§ **Goal of the exercise**: Search each line below for the word "true" and list those that contain it.

§ **Data section**:
-- ==== Sys2Proof/Laws/WithinRecall.lean ====
section
/-! SUPPORT. Which parts of the state the operations of Machine/Recall.lean may move, and that they are steady. -/

set_option linter.unusedTactic false
set_option linter.unreachableTactic false

namespace Sys2Proof.Machine

theorem State.addRecall_within {M : Part → Bool} {a0 : State} {s : State} {k : Ctx} {stream first count : Nat} {part : RPart} {whole : Bool} {start : Phase} {ready : Option Phase} {tells : List (Nat × Phase)} (m_rq : M .rq = true) (m_tier : M .tier = true) (hs : Within M a0 s) : Within M a0 (State.addRecall s k stream first count part whole start ready tells) := by
  unfold State.addRecall
  try dsimp only
  repeat' first
    | with_reducible exact hs
    | with_reducible assumption
    | with_reducible exact Or.inl (by assumption)
    | with_reducible exact Or.inr rfl
    | with_reducible exact Or.inl rfl
    | with_reducible exact Or.inr ⟨by assumption, Nat.le_add_right _ _⟩
    | simp only [Within.mk_iff]
    | with_reducible refine Upd.of ?_ ?_ ?_ ?_ ?_ ?_ ?_ ?_ ?_ ?_ ?_ ?_ ?_ ?_ ?_ ?_ ?_ ?_ ?_ ?_ ?_ ?_
    | with_reducible apply Within.ite
    | with_reducible apply Within.ite1
    | with_reducible apply Within.ite2
    | with_reducible apply Within.ite3
    | with_reducible apply Within.ite4
    | split

theorem State.recallStreams_within {M : Part → Bool} {a0 : State} {s : State} {k : Ctx} {streams : List Nat} {ready : Option Phase} {tells : List (Nat × Phase)} (m_rq : M .rq = true) (m_tier : M .tier = true) (hs : Within M a0 s) : Within M a0 (State.recallStreams s k streams ready tells) := by
  unfold State.recallStreams
  try dsimp only
  repeat' first
    | with_reducible exact hs
    | with_reducible assumption
    | with_reducible exact Or.inl (by assumption)
    | with_reducible exact Or.inr rfl
    | with_reducible exact Or.inl rfl
    | with_reducible exact Or.inr ⟨by assumption, Nat.le_add_right _ _⟩
    | with_reducible apply State.addRecall_within
    | with_reducible apply Within.ite
    | with_reducible refine Within.foldl ?_ (fun _ _ hs => ?_)
    | with_reducible refine Within.foldl1 ?_ (fun _ _ hs => ?_)
    | with_reducible refine Within.foldl2 ?_ (fun _ _ hs => ?_)
    | split

theorem State.wake_within {M : Part → Bool} {a0 : State} {s : State} {k : Ctx} {named : List Nat} {ready : Option Phase} {tells : List (Nat × Phase)} (m_rq : M .rq = true) (m_tier : M .tier = true) (hs : Within M a0 s) : Within M a0 (State.wake s k named ready tells) := by
  unfold State.wake
  try dsimp only
  repeat' first
    | with_reducible exact hs
    | with_reducible assumption
    | with_reducible exact Or.inl (by assumption)
    | with_reducible exact Or.inr rfl
    | with_reducible exact Or.inl rfl
    | with_reducible exact Or.inr ⟨by assumption, Nat.le_add_right _ _⟩
    | with_reducible apply State.recallStreams_within
    | split

theorem State.settleDormant_within {M : Part → Bool} {a0 : State} {s : State} {job ctx : Nat} (m_pg : M .pg = true) (m_hbm : M .hbm = true) (m_pd : M .pd = true) (m_mem : M .mem = true) (hs : Within M a0 s) : Within M a0 (State.settleDormant s job ctx) := by
  unfold State.settleDormant
  try dsimp only
  repeat' first
    | with_reducible exact hs
    | with_reducible assumption
    | with_reducible exact Or.inl (by assumption)
    | with_reducible exact Or.inr rfl
    | with_reducible exact Or.inl rfl
    | with_reducible exact Or.inr ⟨by assumption, Nat.le_add_right _ _⟩
    | with_reducible apply State.store_within
    | with_reducible apply State.countC_within
    | with_reducible apply State.setCtx_within
    | with_reducible apply State.store_within
    | simp only [Within.mk_iff]
    | with_reducible refine Upd.of ?_ ?_ ?_ ?_ ?_ ?_ ?_ ?_ ?_ ?_ ?_ ?_ ?_ ?_ ?_ ?_ ?_ ?_ ?_ ?_ ?_ ?_
    | with_reducible apply Within.ite
    | with_reducible apply Within.ite1
    | with_reducible apply Within.ite2
    | with_reducible apply Within.ite3
    | with_reducible apply Within.ite4
    | split


end Sys2Proof.Machine
end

§ **Problem solution**:
theorem State.addRecall_within {M : Part → Bool} {a0 : State} {s : State} {k : Ctx} {stream first count : Nat} {part : RPart} {whole : Bool} {start : Phase} {ready : Option Phase} {tells : List (Nat × Phase)} (m_rq : M .rq = true) (m_tier : M .tier = true) (hs : Within M a0 s) : Within M a0 (State.addRecall s k stream first count part whole start ready tells) := by
theorem State.recallStreams_within {M : Part → Bool} {a0 : State} {s : State} {k : Ctx} {streams : List Nat} {ready : Option Phase} {tells : List (Nat × Phase)} (m_rq : M .rq = true) (m_tier : M .tier = true) (hs : Within M a0 s) : Within M a0 (State.recallStreams s k streams ready tells) := by
theorem State.wake_within {M : Part → Bool} {a0 : State} {s : State} {k : Ctx} {named : List Nat} {ready : Option Phase} {tells : List (Nat × Phase)} (m_rq : M .rq = true) (m_tier : M .tier = true) (hs : Within M a0 s) : Within M a0 (State.wake s k named ready tells) := by
theorem State.settleDormant_within {M : Part → Bool} {a0 : State} {s : State} {job ctx : Nat} (m_pg : M .pg = true) (m_hbm : M .hbm = true) (m_pd : M .pd = true) (m_mem : M .mem = true) (hs : Within M a0 s) : Within M a0 (State.settleDormant s job ctx) := by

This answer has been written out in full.